Siamo in una casetta in affitto in un villaggio di pescatori all’interno della riserva di Laem Son. Un villaggio di persone semplici, e cortesi che, anche in presenza di una comunicazione al limite del l’impossibile, cercano di farsi capire e di farci sentire il calore della loro piccola comunità.
È stata la giornata più dura da quando siamo arrivati. Cinquanta chilometri di ripetute pedalando lungo saliscendi decisamente impegnativi. Fortunatamente un cielo leggermente velato ha fatto si che la temperatura fosse piacevole.
Ci svegliamo nel nostro resort con mini parco acquatico. La colazione non è compresa, per cui ci siamo organizzati con del latte soia al cioccolato e qualche merendina, prefiggendoci di fermarci al primo negozio.
Carichiamo le bici e saliamo in sella. Una piccola sosta per salutare la signora del resort, che ci invita a fare colazione. Ci offre una bel piatto a base di uova, würstel, e del pane con burro dolce, accompagnati da caffè per me e cioccolato per Micky, Dudu e il Miche. Un gesto gentile.
Ringraziamo di cuore e ci mettiamo in viaggio. Il percorso si fa subito duro. Saliscendi impegnativi si susseguono ininterrottamente. I muscoli delle gambe bruciano, io aiuto un pochino il Miche spingendolo nelle salite.
Ci femiamo dopo una ventina di chilometri ad un piccolo negozio. Una signora sta confezionando una specie di caramelle, che, se abbiamo capito bene i suoi gesti, fanno bene alla gola. Sono davvero terribili, ed in più hanno il nocciolo.

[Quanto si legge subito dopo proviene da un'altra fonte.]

/-- A RECV that a load accepts goes by the head of its queue. -/
theorem recv_accepted : exec (.recv o) s = match (getQueue i.core o.q.toNat).head with
    | none => .next (setCore s o.core.toNat (stopAt i.core (.recvEmpty o.q.toNat)))
    | some t =>
      if tokCtx t.hdr = i.n ∧ tokGen t.hdr = i.ctx.gen then
        if tokKind t.hdr = 0 then
          .next (tokenMoved (setCore s o.core.toNat
            (endBundle (setQueue i.core o.q.toNat { getQueue i.core o.q.toNat with held := true }) i.n i.ctx)) o.core.toNat)
        else .next (tokenMoved (setCore (coreSeqFault (seqError s o.core.toNat) o.core.toNat) o.core.toNat
          (tickCore (setQueue i.core o.q.toNat (getQueue i.core o.q.toNat).pop) 1)) o.core.toNat)
      else .next (setCore s o.core.toNat (stopAt i.core (.recvEmpty o.q.toNat))) := by
  unfold corePart at hallow
  refine (atCore_issues hissue _).trans ((if_neg ?_).trans ?_)
  · simp [hfree, hallow]
  · rfl

theorem recv_empty (hhead : (getQueue i.core o.q.toNat).head = none) :
    exec (.recv o) s = .next (setCore s o.core.toNat (stopAt i.core (.recvEmpty o.q.toNat))) := by
  rw [recv_accepted hissue hfree hallow, hhead]

variable {tk : Token} (hhead : (getQueue i.core o.q.toNat).head = some tk)
include hhead

theorem recv_otherTag (htag : tokCtx tk.hdr ≠ i.n ∨ tokGen tk.hdr ≠ i.ctx.gen) :
    exec (.recv o) s = .next (setCore s o.core.toNat (stopAt i.core (.recvEmpty o.q.toNat))) := by
  rw [recv_accepted hissue hfree hallow, hhead]
  exact if_neg (not_and_or.mpr htag)

variable (hctx : tokCtx tk.hdr = i.n) (hgen : tokGen tk.hdr = i.ctx.gen)
include hctx hgen

theorem recv_taken (hkind : tokKind tk.hdr = 0) : exec (.recv o) s = .next (tokenMoved (setCore s o.core.toNat
    (endBundle (setQueue i.core o.q.toNat { getQueue i.core o.q.toNat with held := true }) i.n i.ctx)) o.core.toNat) := by
  rw [recv_accepted hissue hfree hallow, hhead]
  exact (if_pos ⟨hctx, hgen⟩).trans (if_pos hkind)

theorem recv_otherKind (hkind : tokKind tk.hdr ≠ 0) :
    exec (.recv o) s = .next (tokenMoved (setCore (coreSeqFault (seqError s o.core.toNat) o.core.toNat) o.core.toNat
      (tickCore (setQueue i.core o.q.toNat (getQueue i.core o.q.toNat).pop) 1)) o.core.toNat) := by
  rw [recv_accepted hissue hfree hallow, hhead]
  exact (if_pos ⟨hctx, hgen⟩).trans (if_neg hkind)

end

/-- A RECV is rejected, stops, takes the head, or discards it. -/
theorem receive : Claims.Receive := by
  intro o s i hissue c q qu p
  refine ⟨recv_rejected hissue, fun hfree hallow => ⟨recv_empty hissue hfree hallow, fun tk hhead htag => recv_otherTag hissue hfree hallow hhead htag,
    fun tk hhead hctx hgen hkind => ?taken, fun tk hhead hctx hgen hkind => recv_otherKind hissue hfree hallow hhead hctx hgen hkind⟩⟩
  case taken =>
    refine ⟨_, recv_taken hissue hfree hallow hhead hctx hgen hkind, coreAndStall_tokenMoved _ _ _, ?_⟩
    rw [getCore_tokenMoved, getCore_setCore_same]
    simp only [getQueue_endBundle, q, getQueue_setQueue_same]
    exact ⟨rfl, trivial, rfl, rfl, fun r hr => getQueue_setQueue_other _ _ _ hr⟩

Ce ne regala una piccola confezione. Facciamo una seconda colazione a base di latte di soia e dolcetti locali e ripartiamo. Il negoziante ci viene incontro a salutarci e ci regala delle bottiglie d’acqua per il viaggio.

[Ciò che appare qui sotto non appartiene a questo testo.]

-- ==== Sys2Proof/Machine/Ops.lean ====
section
/-! DEFINITION. Named operations under every block: tables by number, zone time, saturating counts, bytes, the CRC,
place keys and lots. -/

namespace Sys2Proof.Machine

/-! ### Tables by number -/

/-- The entry of a table at a key. -/
def Tbl.get? {α : Type} : Tbl α → Nat → Option α
  | [], _ => none
  | (k, v) :: t, j => if j = k then some v else Tbl.get? t j

/-- Write an entry, keeping the keys in rising order. -/
def Tbl.set {α : Type} : Tbl α → Nat → α → Tbl α
  | [], j, v => [(j, v)]
  | (k, w) :: t, j, v =>
    if j = k then (j, v) :: t else if j < k then (j, v) :: (k, w) :: t else (k, w) :: Tbl.set t j v

/-- Remove the entry at a key. -/
def Tbl.erase {α : Type} : Tbl α → Nat → Tbl α
  | [], _ => []
  | (k, w) :: t, j => if j = k then Tbl.erase t j else (k, w) :: Tbl.erase t j

/-- Change the entry at a key, if there is one. -/
def Tbl.modify {α : Type} : Tbl α → Nat → (α → α) → Tbl α
  | [], _, _ => []
  | (k, w) :: t, j, f => if j = k then (k, f w) :: t else (k, w) :: Tbl.modify t j f

/-- Whether a key has an entry. -/
def Tbl.has {α : Type} (t : Tbl α) (j : Nat) : Bool := (t.get? j).isSome

/-- A line of a pin table: a pin with no entry is inactive. -/
def Tbl.pin (t : Tbl Bool) (j : Nat) : Bool := (t.get? j).getD false

/-- The first free key among 1 to n. -/
def Tbl.freeKey {α : Type} (t : Tbl α) (n : Nat) : Option Nat :=
  (List.range n).findSome? fun i => if t.has (i + 1) then none else some (i + 1)

/-- The keys rise strictly: the one canonical form of a table. -/
def Tbl.sorted {α : Type} : Tbl α → Bool
  | [] => true
  | (k, _) :: t => t.all (fun e => k < e.1) && Tbl.sorted t

/-- The numbers 1 to n. -/
def upTo (n : Nat) : List Nat := (List.range n).map (· + 1)

/-- The entry number k of an image list, counting from 1. -/
def nth {α : Type} (l : List α) (k : Nat) : Option α :=
  match k with
  | 0 => none
  | i + 1 => l[i]?

/-! ### Zone time (0-5) -/

/-- A time q lies after a time p: their difference modulo 2^32 is between 1 and 2^31 − 1 (0-5). -/
def liesAfter (q p : Time) : Bool :=
  1 ≤ (q - p).toNat && (q - p).toNat < 2 ^ 31

/-- A timer that is to expire at e has expired at `now`: now does not lie before e (0-5). -/
def reached (now e : Time) : Bool := !liesAfter e now

/-! ### Counts -/

/-- A count that stops at its maximum (0-5). -/
def satAdd (max a b : Nat) : Nat := min max (a + b)

/-- A 16-bit count that stops at 65,535. -/
def bump16 (a : Nat) : Nat := satAdd Config.max16 a 1

/-- A value clamped to a range takes the nearest end (0-5). -/
def clamp (lo hi v : Nat) : Nat := max lo (min hi v)

/-! ### Bytes, most significant first (11-1) -/

def byte (n : Nat) : Byte := BitVec.ofNat 8 n

/-- The n low bytes of a number, most significant first. -/
def toBytes : Nat → Nat → List Byte
  | 0, _ => []
  | n + 1, v => byte (v / 256 ^ n) :: toBytes n v

/-- The number that bytes spell, most significant first. -/
def fromBytes (bs : List Byte) : Nat := bs.foldl (fun a b => a * 256 + b.toNat) 0

def bytes16 (w : BitVec 16) : List Byte := [w.extractLsb' 8 8, w.extractLsb' 0 8]
def bytes24 (w : BitVec 24) : List Byte := [w.extractLsb' 16 8, w.extractLsb' 8 8, w.extractLsb' 0 8]
def bytes32 (w : BitVec 32) : List Byte :=
  [w.extractLsb' 24 8, w.extractLsb' 16 8, w.extractLsb' 8 8, w.extractLsb' 0 8]

def word16 (a b : Byte) : BitVec 16 := a ++ b
def word24 (a b c : Byte) : BitVec 24 := a ++ b ++ c
def word32 (a b c d : Byte) : BitVec 32 := a ++ b ++ c ++ d

/-! ### CRC-16 (R189) -/

/-- One bit entering the CRC register. -/
def crcBit (reg : BitVec 16) (bit : Bool) : BitVec 16 :=
  if xor bit reg.msb then (reg <<< 1) ^^^ 0x1021#16 else reg <<< 1

/-- One byte entering the register, its most significant bit first. -/
def crcByte (reg : BitVec 16) (b : Byte) : BitVec 16 :=
  [7, 6, 5, 4, 3, 2, 1, 0].foldl (fun r i => crcBit r (b.getLsbD i)) reg

/-- The CRC of a run of bytes: start value 0xFFFF, polynomial 0x1021, no reversal and no final XOR. -/
def crc16 (bs : List Byte) : BitVec 16 := bs.foldl crcByte 0xFFFF#16

end Sys2Proof.Machine

namespace Sys2Proof

/-! ### Arms and places -/

def Arm.other : Arm → Arm
  | .a => .b
  | .b => .a

/-- The two-byte code of a place as one number, type in the high byte (Table 11-1-1): the key of the place, rising in
the order of the table. -/
def Place.key : Place → Nat
  | .lane l p => 256 + l * 16 + p
  | .arm r .a => 512 + r * 16 + 1
  | .arm r .b => 512 + r * 16 + 2
  | .vehicle s => 768 + s
  | .carriage => 1024
  | .dock d => 1280 + d

end Sys2Proof

namespace Sys2Proof.Machine

/-- The place that a roll table key stands for. -/
def placeOfKey (k : Nat) : Option Place :=
  if k / 256 = 1 then some (.lane (k % 256 / 16) (k % 16))
  else if k / 256 = 2 then
    (if k % 16 = 1 then some (.arm (k % 256 / 16) .a)
     else if k % 16 = 2 then some (.arm (k % 256 / 16) .b) else none)
  else if k / 256 = 3 then some (.vehicle (k % 256))
  else if k = 1024 then some .carriage
  else if k / 256 = 5 then some (.dock (k % 256))
  else none

/-- The first serial of a roll's lot: the serial with its low 8 bits 0 (0-5). -/
def lotFirst (s : Serial) : Serial := s &&& 0xFFFFFF00#32

/-- The last serial of a roll's lot. -/
def lotLast (s : Serial) : Serial := s ||| 0x000000FF#32

end Sys2Proof.Machine
end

Intanto inizia una lunga e ripida salita. Scendiamo per spingere la bici, ogni passo che facciamo è uno in meno da fare. Una Mercedes ci suona e ci affianca. È l’avvocato conosciuto ieri che ci è venuto a salutare. Ci attende alla fine della salita e ci chiede dove dormiremo. Ci promette che ci verrà a trovare e se ne va.
Riprendiamo il nostro percorso di saliscendi concedendoci qualche pausa merenda. Arriviamo nel primo pomeriggio in un piccolo villaggio di pescatori. Qualche casa e un porticciolo. Dovremmo dormire qui, ma non sembra esserci niente che possa assomigliare ad un posto in cui passare la notte. Imbocchiamo una stradina privata, lì una casa corrisponde alla descrizione che abbiamo. Non c’è nessuno, ma è aperta. Entriamo. Dei post-it, attaccati al muro, scritti in inglese, ci indicano come funziona, altri sono frasi ricordo delle persone che ci hanno preceduto, quasi tutti in thailandese.
Come vicini di casa abbiamo una famiglia di pescatori al completo, dai nonni ai nipoti. Sono gentili, sorridono tanto e cercano di parlare con noi, anche se la comunicazione è davvero impossibile. Per quanti sforzi facciamo, proprio non riusciamo a capirci, ma ci sorridiamo, a vicenda, un monte 🙂
Ci portano dell’acqua e del caffè. Sono incuriositi da noi. Ci osservano in ogni cosa che facciamo, quasi da farci sentire a disagio, ma non lo fanno per invadenza, ma semplicemente per curiosità.
Dopo la doccia e un po’ di lavoro/relax/compiti decidiamo di andare a mangiare. Prendiamo le bici; quella di Micky ha una gomma a terra. Durante la riparazione si presenta l’avvocato, insieme a suo fratello e a sua mamma; ci fa il gesto di mangiare. Andiamo volentieri, anzi, ci farebbe piacere invitarli.
Prendiamo le bici, mentre loro ci seguono in auto. Ci indicano un ristorante. È un ristorante islamico che segue le regole halal. Ci sono delle piccole isole con tavoli bassi da quattro persone in cui si sta seduti per terra. Tutti ci sorridono e ci salutano. Con la nostra compagnia cerchiamo di parlare di tutto. Cercano di capire la nostra cultura, così come noi cerchiamo di capire la loro. Un altro signore si unisce al tavolo con noi. Deve parlare di lavoro con l’avvocato, ma cena con noi e cerca di interagire.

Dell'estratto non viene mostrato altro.